Ещё один на курорты меня таскал. Обаятельный был негодяй, девки к его ногам штабелями падали. Любил показаться с красивой любовницей на людях. Жена, как я потом узнала, дома сидела, детей воспитывала, а он развлекался. Яхты, тусовки, алкоголь… Пару лет мы с ним так куролесили, и я для него старая стала, бросил, причём прямо в Турции променял на новую игрушку, которую там же и подцепил. Купил мне билет на дешёвый чартер и пинка под зад дал. Братец твой – его сын. Красивый получился и такой же циничный по отношению к женщинам, – грустно усмехнулась Алёна. – Он сына не признал, даже слушать меня не стал, сказал, что дети у него только от законной жены, а остальные «щенки» не его проблема и забота. Так вот и жила, прыгала, как стрекоза, о зиме не думала. Тепла мужского ни разу не нашла, шишек набила, а ума, как говорит твоя бабка, так и не нажила.

– Мам, а про отца моего… Про него расскажешь? – решилась Нина задать мучивший её вопрос.

– Расскажу, – помолчав, ответила Алёна, – только не сейчас. Наберусь мужества и расскажу. Не простишь ты меня, наверное, вот я и тяну время.

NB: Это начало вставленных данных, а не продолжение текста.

theorem State.thawAll_keeps {ps : List Part} {s0 t : State} (h : SameBut ps s0 t)
    (hs : [.bias] ⊆ ps) (c : FreezeCause) : SameBut ps s0 (State.thawAll t c) := by
  unfold State.thawAll
  have h1 : [.bias] ⊆ ps := List.Subset.trans (by decide) hs
  repeat' first
    | with_reducible exact h
    | with_reducible assumption
    | with_reducible refine State.thawLoop_keeps ?_ h1 ..
    | ((with_reducible refine SameBut.each _ _ ?_ ?_); rotate_left; intro _ _ h; rotate_left)
    | split
    | (dsimp only)

theorem State.latchFault_keeps {ps : List Part} {s0 t : State} (h : SameBut ps s0 t)
    (hs : [.sess, .ev, .bias, .trigPins, .filter] ⊆ ps) (o : Bias) (fault : Nat) :
        SameBut ps s0 (State.latchFault t o fault) := by
  unfold State.latchFault
  have h1 : [.sess, .ev, .trigPins] ⊆ ps := List.Subset.trans (by decide) hs
  have h2 : [.ev, .bias, .trigPins] ⊆ ps := List.Subset.trans (by decide) hs
  have h3 : [.bias, .trigPins, .filter] ⊆ ps := List.Subset.trans (by decide) hs
  have h4 : [.bias] ⊆ ps := List.Subset.trans (by decide) hs
  repeat' first
    | with_reducible exact h
    | with_reducible assumption
    | with_reducible refine State.answer_keeps ?_ h1 ..
    | with_reducible refine State.freezeLoop_keeps ?_ h2 ..
    | with_reducible refine State.zeroBias_keeps ?_ h3 ..
    | with_reducible refine State.modBias_keeps ?_ h4 ..
    | ((with_reducible refine SameBut.iteKeep ?_ ?_); rotate_left; intro h; rotate_left)
    | split
    | (dsimp only)

theorem State.setDev_keeps {ps : List Part} {s0 t : State} (h : SameBut ps s0 t)
    (hs : [.ev, .power, .trigPins] ⊆ ps) (st : DevPower) (cause : Nat) : SameBut ps s0 (State.setDev t st cause) := by
  unfold State.setDev
  have h1 : [.ev, .trigPins] ⊆ ps := List.Subset.trans (by decide) hs
  have h2 : [.power] ⊆ ps := List.Subset.trans (by decide) hs
  repeat' first
    | with_reducible exact h
    | with_reducible assumption
    | with_reducible refine State.raise_keeps ?_ h1 ..
    | with_reducible refine State.modPower_keeps ?_ h2 ..
    | ((with_reducible refine SameBut.iteKeep ?_ ?_); rotate_left; intro h; rotate_left)
    | split
    | (dsimp only)

theorem State.leaveQuiet_keeps {ps : List Part} {s0 t : State} (h : SameBut ps s0 t)
    (hs : [.ev, .power, .trigPins] ⊆ ps)  : SameBut ps s0 (State.leaveQuiet t) := by
  unfold State.leaveQuiet
  have h1 : [.ev, .power, .trigPins] ⊆ ps := List.Subset.trans (by decide) hs
  repeat' first
    | with_reducible exact h
    | with_reducible assumption
    | with_reducible refine State.setDev_keeps ?_ h1 ..
    | ((with_reducible refine SameBut.iteKeep ?_ ?_); rotate_left; intro h; rotate_left)
    | split
    | (dsimp only)

theorem State.setGroupPower_keeps {ps : List Part} {s0 t : State} (h : SameBut ps s0 t)
    (hs : [.ev, .power, .group, .trigPins] ⊆ ps) (g : Group) (st : GroupPower) (cause : Nat) :
        SameBut ps s0 (State.setGroupPower t g st cause) := by
  unfold State.setGroupPower
  have h1 : [.ev, .power, .trigPins] ⊆ ps := List.Subset.trans (by decide) hs
  have h2 : [.ev, .trigPins] ⊆ ps := List.Subset.trans (by decide) hs
  have h3 : [.group] ⊆ ps := List.Subset.trans (by decide) hs
  repeat' first
    | with_reducible exact h
    | with_reducible assumption
    | with_reducible refine State.leaveQuiet_keeps ?_ h1 ..
    | with_reducible refine State.raise_keeps ?_ h2 ..
    | with_reducible refine State.modGroup_keeps ?_ h3 ..
    | ((with_reducible refine SameBut.iteKeep ?_ ?_); rotate_left; intro h; rotate_left)
    | split
    | (dsimp only)

theorem State.modChan_keeps {ps : List Part} {s0 t : State} (h : SameBut ps s0 t)
    (hs : [.group] ⊆ ps) (w : Work) (f : HostChan → HostChan) : SameBut ps s0 (State.modChan t w f) := by
  unfold State.modChan
  have h1 : [.group] ⊆ ps := List.Subset.trans (by decide) hs
  repeat' first
    | with_reducible exact h
    | with_reducible assumption
    | with_reducible refine State.modGroup_keeps ?_ h1 ..
    | split
    | (dsimp only)

theorem State.rawBack_keeps {ps : List Part} {s0 t : State} (h : SameBut ps s0 t)
    (hs : [.ev, .group, .trigPins] ⊆ ps) (w : Work) (bits : List Bool) : SameBut ps s0 (State.rawBack t w bits) := by
  unfold State.rawBack
  have h1 : [.group] ⊆ ps := List.Subset.trans (by decide) hs
  have h2 : [.ev, .trigPins] ⊆ ps := List.Subset.trans (by decide) hs
  repeat' first
    | with_reducible exact h
    | with_reducible assumption
    | with_reducible refine State.modChan_keeps ?_ h1 ..
    | with_reducible refine State.raise_keeps ?_ h2 ..
    | with_reducible refine State.modGroup_keeps ?_ h1 ..
    | ((with_reducible refine SameBut.iteKeep ?_ ?_); rotate_left; intro h; rotate_left)
    | split
    | (dsimp only)

theorem State.hostPut_keeps {ps : List Part} {s0 t : State} (h : SameBut ps s0 t)
    (hs : [.group] ⊆ ps) (w : Work) (bytes : Bytes) : SameBut ps s0 (State.hostPut t w bytes) := by
  unfold State.hostPut
  have h1 : [.group] ⊆ ps := List.Subset.trans (by decide) hs
  repeat' first
    | with_reducible exact h
    | with_reducible assumption
    | with_reducible refine State.modChan_keeps ?_ h1 ..
    | split
    | (dsimp only)

theorem State.hostFrame_keeps {ps : List Part} {s0 t : State} (h : SameBut ps s0 t)
    (hs : [.group] ⊆ ps) (w : Work) (station : Nat) (seq : BitVec 32) (payload : Bytes) (sketch : Bool) :
        SameBut ps s0 (State.hostFrame t w station seq payload sketch) := by
  unfold State.hostFrame
  have h1 : [.group] ⊆ ps := List.Subset.trans (by decide) hs
  repeat' first
    | with_reducible exact h
    | with_reducible assumption
    | with_reducible refine State.hostPut_keeps ?_ h1 ..
    | with_reducible refine State.modChan_keeps ?_ h1 ..
    | ((with_reducible refine SameBut.iteKeep ?_ ?_); rotate_left; intro h; rotate_left)
    | split
    | (dsimp only)

theorem State.hostDesc_keeps {ps : List Part} {s0 t : State} (h : SameBut ps s0 t)
    (hs : [.group] ⊆ ps) (w : Work) (kind : Nat) (station : Nat) (tag : BitVec 32) :
        SameBut ps s0 (State.hostDesc t w kind station tag) := by
  unfold State.hostDesc
  have h1 : [.group] ⊆ ps := List.Subset.trans (by decide) hs
  repeat' first
    | with_reducible exact h
    | with_reducible assumption
    | with_reducible refine State.hostPut_keeps ?_ h1 ..
    | split
    | (dsimp only)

Нина больше не возвращалась к вопросу об отце, а Алёна не начинала разговор. Так бы и жили бок о бок три женщины, взрослея, мудрея, старея, но судьба распорядилась по-своему. Через год матери стало хуже. Поначалу она списывала всё на плохую погоду, начавшуюся менопаузу, низкое давление, не желая думать о самом страшном. Но однажды Алёна упала в обморок прямо в ванной. Нина вызвала скорую, женщину привели в чувство, а утром дочка повезла мать в страшное место – в онкологический центр. Снова обследование, анализы, томительное ожидание.

– Крепитесь, – врач развёл руками. – У вашей мамы метастазы по всему телу. Как у неё до сих пор не болело ничего, непонятно.

– Что нас ждёт? – сцепив руки на коленях, изо всех сил вжавшись в стул, Нина с мольбой смотрела на врача.

– Пара месяцев у вас есть, не больше. Мы, конечно, назначим опять химиотерапию, но, скажу вам честно, шансов практически нет, ну, только если на чудо. Очень быстро развились метастазы.

Алёна, которая запретила скрывать от неё правду, отреагировала, на удивление, спокойно.

– Нет, доктор, на химию я больше не соглашусь. Значит, пришёл мой срок. Зачем оттягивать агонию? Устала я… Бог дал мне этот год, я за него прожила больше, чем за всю мою прошлую непутёвую жизнь, – сказала Алёна и как отрезала. Пресекла все Нинины попытки убедить её пройти курс лечения, запретила матери рыдать над ней. И вернулась домой… умирать…

Как ни странно, боли Алёну не мучили, была только слабость и отсутствие аппетита. Уж как старалась бабуля, какие только блюда ни готовила, не ела Алёна, худела и слабела. Однажды вечером она позвала Нину:

– Доченька, – в слабом голосе Алёны слышалась решимость, – я хочу тебе кое в чём признаться. Это трудно, – помолчав, продолжила она. – После этого я вряд ли услышу от тебя «мамочка», а это слово так греет меня. Но я всё равно расскажу. Покаюсь, – горько усмехнулась она. – Никому другому, даже маме, не могла открыться – не простила бы она меня, непутёвую. А ты, может, и простишь и точно поможешь. Ты про своего отца спрашивала.

Пришло время, расскажу о нём. Сволочь он, но я сама виновата, что связалась с ним. Денежный мешок, не жадный был, но страшный, как… ну да ладно, не главное это. Он меня по-своему любил, жалел даже. Но вот детей не хотел совсем. Я тобой когда забеременела, он прочно женат был. Я беременность пропустила, рожать не собиралась, но в четыре месяца кто ж аборт сделает. Так ты и родилась, нежеланная моя девочка. Ещё раз прости меня, доченька. Я уж покаялась перед тобой, но знаю, что нет мне прощения.

– Я давно простила тебя, мамочка.

– Не спеши, Нинуся, не спеши, после сегодняшнего моего признания ты и смотреть на меня не сможешь. Помнишь, когда ты на четвёртом курсе была, я уезжала на несколько месяцев, говорила, что в Сочи?

– Помню. Ты вернулась похудевшая и опустошённая какая-то. Мы с бабулей тебя и не спрашивали ни о чём. К тебе не подойти было, ты взрывалась от любого вопроса: то плакала, то кричала на всех.